Last Visited: August, 2003

Minot's Ledge Light, officially Minots Ledge Light, is a lighthouse on Minots Ledge, one mile offshore of the towns of Cohasset and Scituate, Massachusetts, to the southeast of Boston Harbor. It is a part of the Town of Scituate, in Plymouth County. The current lighthouse is the second on the site, the first having been washed away in a storm after only a few months of use.

In 1843, lighthouse inspector I. W. P. Lewis compiled a report on Minots Ledge, showing that over 40 vessels had been lost due to the ledge from 1832 to 1841, with serious loss of life and damage to property. The most dramatic incident was the sinking of a ship with ninety-nine Irish immigrants, who all drowned within sight of their new home land. It was initially proposed to build a lighthouse similar to John Smeaton's pioneering Eddystone Lighthouse, situated off the south-west coast of England. However Captain William H. Swift, put in charge of planning the tower, believed it impossible to build such a tower on the mostly submerged ledge. Instead he successfully argued for an iron pile light, a spidery structure drilled into the rock.

The first Minots Ledge Lighthouse was built between 1847 and 1850, and was lighted for the first time on January 1, 1850. One night in April 1851, the new lighthouse was struck by a major storm which caused damage throughout the Boston area. The following day only a few bent pilings were found on the rock. The two assistant keepers who were tending the lighthouse at the time both perished.

Until 1863 the design and construction of Lighthouses was the responsibility of the Corps of Topographical Engineers which resulted in a rivalry with the longer-established Army Corps of Engineers which built fortification and had responsibility, as it does today, for waterway improvements. However, the Chief Engineer of the Army Corps of Engineers was Joseph G. Totten, who personally took charge of the project to design and construct a permanent lighthouse on Minots Ledge.
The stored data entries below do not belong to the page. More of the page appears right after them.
-- ==== Sys2Proof/Machine/Composer.lean ====
section
/-! DEFINITION. The InputComposer: the Compose function (42_composer.md R80) and its two operations. -/

namespace Sys2Proof.Machine

/-- `1 << k` in the 16-bit word. -/
def wordBit (k : BitVec 4) : OutWord := 1#16 <<< k.toNat

/-- What a map entry contributes; UNMAPPED contributes nothing (R80). -/
def entryBits : Option MapEntry → OutWord
  | some (some k) => wordBit k
  | some none => 0
  | none => 0

/-- The bits of the first `n` buttons: each pressed and mapped button sets its bit, by OR (R80). -/
def buttonBits (frame : Frame) (map : Mapping) : Nat → OutWord
  | 0 => 0
  | n + 1 => buttonBits frame map n ||| if frame.getLsbD n then entryBits map[n]? else 0

/-- The digital fallback bit of one encoder: FB_POS for +1, FB_NEG for -1, none for 0 (R80). -/
def fallbackBits (p : Params) (i : EncId) (d : Dir) : OutWord :=
  match d with
  | .pos => wordBit (p.fbPos.get i)
  | .neg => wordBit (p.fbNeg.get i)
  | .zero => 0

/-- `Compose` (R80): buttons, fallback bits, forced bits, then the complement of the whole word. -/
def compose (p : Params) (frame : Frame) (d0 d1 : Dir) (map : Mapping) (force : OutWord) : OutWord :=
  ~~~(buttonBits frame map 12 ||| fallbackBits p 0 d0 ||| fallbackBits p 1 d1 ||| force)

/-- CMP_LATCHDIR (R82): the direction QD_GETDIR returns, with QD_GETDIR's checks. -/
def cmpLatchdir (e : Byte) (s : State) : State :=
  checkAttached e s fun i => returning .none (setLatch i (visibleDir (s.enc.get i)) s)

/-- CMP_PUBLISH (R83). DEDUCED (log 14): of several ⊥ latches the fault names the first in the order of the rule's test. -/
def cmpPublish (s : State) : State :=
  match s.frame, s.d.e0, s.d.e1 with
  | some f, some d0, some d1 =>
    returning .none (setOutw (compose s.inst.par f d0 d1 (activeMap s.inst) (activeForce s.inst)) s)
  | none, _, _ => raise (.unwritten .frame) s
  | some _, none, _ => raise (.unwritten .d0) s
  | some _, some _, none => raise (.unwritten .d1) s

/-- The meaning of CMP_LATCHDIR (R82). -/
def execCmpLatchdir (e : Byte) (s : State) : Host.Outcome State Fault Refusal := .next (cmpLatchdir e s)

/-- The meaning of CMP_PUBLISH (R83). -/
def execCmpPublish (s : State) : Host.Outcome State Fault Refusal := .next (cmpPublish s)

end Sys2Proof.Machine
end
Totten's design was as simple as it was effective. Totten, who had extensive experience building fortifications, had a full appreciation of permanency and strength of granite constructions. He designed the lighthouse so the first 40 feet of lighthouse would be a solid granite base weighing thousands of tons. To secure the lighthouse to the ledge he had several massive iron pins emplaced so that the lighthouse would be literally pinned to the ledge by its own weight. This idea necessitated working on the ledge on the fairly few times when the sea was calm and the ledge exposed at low tide.

Work started on the current lighthouse in 1855, and it was completed and first lit on November 15, 1860, with a final cost of $300,000 that made it the most expensive light house that was ever constructed in the United States. The lighthouse is built of large and heavy dovetailed granite blocks, which were cut and dressed ashore in Quincy and taken to the ledge by ship. The lighthouse was equipped with a third-order Fresnel lens.
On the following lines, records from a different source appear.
@[simp] theorem raise_inst (c : FaultCause) (s : State) : (raise c s).inst = s.inst := rfl
@[simp] theorem raise_tmrEn (c : FaultCause) (s : State) : (raise c s).tmrEn = s.tmrEn := rfl
@[simp] theorem raise_tmrRate (c : FaultCause) (s : State) : (raise c s).tmrRate = s.tmrRate := rfl
@[simp] theorem raise_enc (c : FaultCause) (s : State) : (raise c s).enc = s.enc := rfl
@[simp] theorem raise_pinmode (c : FaultCause) (s : State) : (raise c s).pinmode = s.pinmode := rfl
@[simp] theorem raise_frame (c : FaultCause) (s : State) : (raise c s).frame = s.frame := rfl
@[simp] theorem raise_d (c : FaultCause) (s : State) : (raise c s).d = s.d := rfl
@[simp] theorem raise_mphase (c : FaultCause) (s : State) : (raise c s).mphase = s.mphase := rfl
@[simp] theorem raise_outw (c : FaultCause) (s : State) : (raise c s).outw = s.outw := rfl
@[simp] theorem raise_ps2En (c : FaultCause) (s : State) : (raise c s).ps2En = s.ps2En := rfl
@[simp] theorem raise_mask (c : FaultCause) (s : State) : (raise c s).mask = s.mask := rfl
@[simp] theorem raise_ps2Step (c : FaultCause) (s : State) : (raise c s).ps2Step = s.ps2Step := rfl
@[simp] theorem raise_tx (c : FaultCause) (s : State) : (raise c s).tx = s.tx := rfl
@[simp] theorem raise_fault_none (c : FaultCause) {s : State} (h : s.fault = none) :
    (raise c s).fault = some c.code := by simp [raise, h]
@[simp] theorem raise_fault_some (c : FaultCause) {s : State} {k : FaultCode} (h : s.fault = some k) :
    (raise c s).fault = some k := by simp [raise, h]
@[simp] theorem raise_trace (c : FaultCause) (s : State) : (raise c s).trace = s.trace ++ [.fault c] := rfl
@[simp] theorem raise_result (c : FaultCause) (s : State) : (raise c s).result = .none := rfl
@[simp] theorem raise_pending (c : FaultCause) (s : State) : (raise c s).pending = s.pending := rfl
@[simp] theorem raise_draws (c : FaultCause) (s : State) : (raise c s).draws = s.draws := rfl
@[simp] theorem raise_mainDue (c : FaultCause) (s : State) : (raise c s).mainDue = s.mainDue := rfl

@[simp] theorem setTimer_inst (r : TickRate) (s : State) : (setTimer r s).inst = s.inst := rfl
@[simp] theorem setTimer_tmrEn (r : TickRate) (s : State) : (setTimer r s).tmrEn = true := rfl
@[simp] theorem setTimer_tmrRate (r : TickRate) (s : State) : (setTimer r s).tmrRate = some r := rfl
@[simp] theorem setTimer_enc (r : TickRate) (s : State) : (setTimer r s).enc = s.enc := rfl
@[simp] theorem setTimer_pinmode (r : TickRate) (s : State) : (setTimer r s).pinmode = s.pinmode := rfl
@[simp] theorem setTimer_frame (r : TickRate) (s : State) : (setTimer r s).frame = s.frame := rfl
@[simp] theorem setTimer_d (r : TickRate) (s : State) : (setTimer r s).d = s.d := rfl
@[simp] theorem setTimer_mphase (r : TickRate) (s : State) : (setTimer r s).mphase = s.mphase := rfl
@[simp] theorem setTimer_outw (r : TickRate) (s : State) : (setTimer r s).outw = s.outw := rfl
@[simp] theorem setTimer_ps2En (r : TickRate) (s : State) : (setTimer r s).ps2En = s.ps2En := rfl
@[simp] theorem setTimer_mask (r : TickRate) (s : State) : (setTimer r s).mask = s.mask := rfl
@[simp] theorem setTimer_ps2Step (r : TickRate) (s : State) : (setTimer r s).ps2Step = s.ps2Step := rfl
@[simp] theorem setTimer_tx (r : TickRate) (s : State) : (setTimer r s).tx = s.tx := rfl
@[simp] theorem setTimer_fault (r : TickRate) (s : State) : (setTimer r s).fault = s.fault := rfl
@[simp] theorem setTimer_trace (r : TickRate) (s : State) : (setTimer r s).trace = s.trace := rfl
@[simp] theorem setTimer_result (r : TickRate) (s : State) : (setTimer r s).result = s.result := rfl
@[simp] theorem setTimer_pending (r : TickRate) (s : State) : (setTimer r s).pending = s.pending := rfl
@[simp] theorem setTimer_draws (r : TickRate) (s : State) : (setTimer r s).draws = s.draws := rfl
@[simp] theorem setTimer_mainDue (r : TickRate) (s : State) : (setTimer r s).mainDue = s.mainDue := rfl

@[simp] theorem setSlot_inst (i : EncId) (x : EncSlot) (s : State) : (setSlot i x s).inst = s.inst := rfl
@[simp] theorem setSlot_tmrEn (i : EncId) (x : EncSlot) (s : State) : (setSlot i x s).tmrEn = s.tmrEn := rfl
@[simp] theorem setSlot_tmrRate (i : EncId) (x : EncSlot) (s : State) : (setSlot i x s).tmrRate = s.tmrRate := rfl
@[simp] theorem setSlot_enc (i : EncId) (x : EncSlot) (s : State) : (setSlot i x s).enc = s.enc.set i x := rfl
@[simp] theorem setSlot_pinmode (i : EncId) (x : EncSlot) (s : State) : (setSlot i x s).pinmode = s.pinmode := rfl
@[simp] theorem setSlot_frame (i : EncId) (x : EncSlot) (s : State) : (setSlot i x s).frame = s.frame := rfl
@[simp] theorem setSlot_d (i : EncId) (x : EncSlot) (s : State) : (setSlot i x s).d = s.d := rfl
@[simp] theorem setSlot_mphase (i : EncId) (x : EncSlot) (s : State) : (setSlot i x s).mphase = s.mphase := rfl
@[simp] theorem setSlot_outw (i : EncId) (x : EncSlot) (s : State) : (setSlot i x s).outw = s.outw := rfl
@[simp] theorem setSlot_ps2En (i : EncId) (x : EncSlot) (s : State) : (setSlot i x s).ps2En = s.ps2En := rfl
@[simp] theorem setSlot_mask (i : EncId) (x : EncSlot) (s : State) : (setSlot i x s).mask = s.mask := rfl
@[simp] theorem setSlot_ps2Step (i : EncId) (x : EncSlot) (s : State) : (setSlot i x s).ps2Step = s.ps2Step := rfl
@[simp] theorem setSlot_tx (i : EncId) (x : EncSlot) (s : State) : (setSlot i x s).tx = s.tx := rfl
@[simp] theorem setSlot_fault (i : EncId) (x : EncSlot) (s : State) : (setSlot i x s).fault = s.fault := rfl
@[simp] theorem setSlot_trace (i : EncId) (x : EncSlot) (s : State) : (setSlot i x s).trace = s.trace := rfl
@[simp] theorem setSlot_result (i : EncId) (x : EncSlot) (s : State) : (setSlot i x s).result = s.result := rfl
@[simp] theorem setSlot_pending (i : EncId) (x : EncSlot) (s : State) : (setSlot i x s).pending = s.pending := rfl
@[simp] theorem setSlot_draws (i : EncId) (x : EncSlot) (s : State) : (setSlot i x s).draws = s.draws := rfl
@[simp] theorem setSlot_mainDue (i : EncId) (x : EncSlot) (s : State) : (setSlot i x s).mainDue = s.mainDue := rfl

@[simp] theorem setPinmode_inst (m : PinMode) (s : State) : (setPinmode m s).inst = s.inst := rfl
@[simp] theorem setPinmode_tmrEn (m : PinMode) (s : State) : (setPinmode m s).tmrEn = s.tmrEn := rfl
@[simp] theorem setPinmode_tmrRate (m : PinMode) (s : State) : (setPinmode m s).tmrRate = s.tmrRate := rfl
@[simp] theorem setPinmode_enc (m : PinMode) (s : State) : (setPinmode m s).enc = s.enc := rfl
@[simp] theorem setPinmode_pinmode (m : PinMode) (s : State) : (setPinmode m s).pinmode = m := rfl
@[simp] theorem setPinmode_frame (m : PinMode) (s : State) : (setPinmode m s).frame = s.frame := rfl
@[simp] theorem setPinmode_d (m : PinMode) (s : State) : (setPinmode m s).d = s.d := rfl
@[simp] theorem setPinmode_mphase (m : PinMode) (s : State) : (setPinmode m s).mphase = s.mphase := rfl
@[simp] theorem setPinmode_outw (m : PinMode) (s : State) : (setPinmode m s).outw = s.outw := rfl
@[simp] theorem setPinmode_ps2En (m : PinMode) (s : State) : (setPinmode m s).ps2En = s.ps2En := rfl
@[simp] theorem setPinmode_mask (m : PinMode) (s : State) : (setPinmode m s).mask = s.mask := rfl
@[simp] theorem setPinmode_ps2Step (m : PinMode) (s : State) : (setPinmode m s).ps2Step = s.ps2Step := rfl
@[simp] theorem setPinmode_tx (m : PinMode) (s : State) : (setPinmode m s).tx = s.tx := rfl
@[simp] theorem setPinmode_fault (m : PinMode) (s : State) : (setPinmode m s).fault = s.fault := rfl
@[simp] theorem setPinmode_trace (m : PinMode) (s : State) : (setPinmode m s).trace = s.trace := rfl
@[simp] theorem setPinmode_result (m : PinMode) (s : State) : (setPinmode m s).result = s.result := rfl
@[simp] theorem setPinmode_pending (m : PinMode) (s : State) : (setPinmode m s).pending = s.pending := rfl
@[simp] theorem setPinmode_draws (m : PinMode) (s : State) : (setPinmode m s).draws = s.draws := rfl
@[simp] theorem setPinmode_mainDue (m : PinMode) (s : State) : (setPinmode m s).mainDue = s.mainDue := rfl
The light signal, a 1-4-3 flashing cycle adopted in 1894, is locally referred to as “I LOVE YOU” (1-4-3 being the number of letters in that phrase) and is often cited as such by romantic couples within its range.

Source: Wikipedia

Personal Note:
Special thanks to our neighbors and friends Bing and Carol for taking us out on their boat for a day trip that brought us nice and close to the lighthouse!

Latitude/Longitude: 42.263145,-70.766895

Nearest Address:  273 Atlantic Ave, Cohasset, MA

  • Minot's Ledge is best seen by boat. There are distant views that can been seen from Cohasett and Scituate. The pictures on this page were shot from Sandy Beach in Cohasett.
  • Take Route 3A into Cohasett.
  • Take a left onto Route 228 then a right onto N Main St.
  • Stay on N. Maine St. for 2.1 miles then bear left onto Beach St.
  • Take Beach St. for 0.7 miles then bear left onto Atlantic Ave.
  • Go about 0.8 miles to the parking lot at the beach.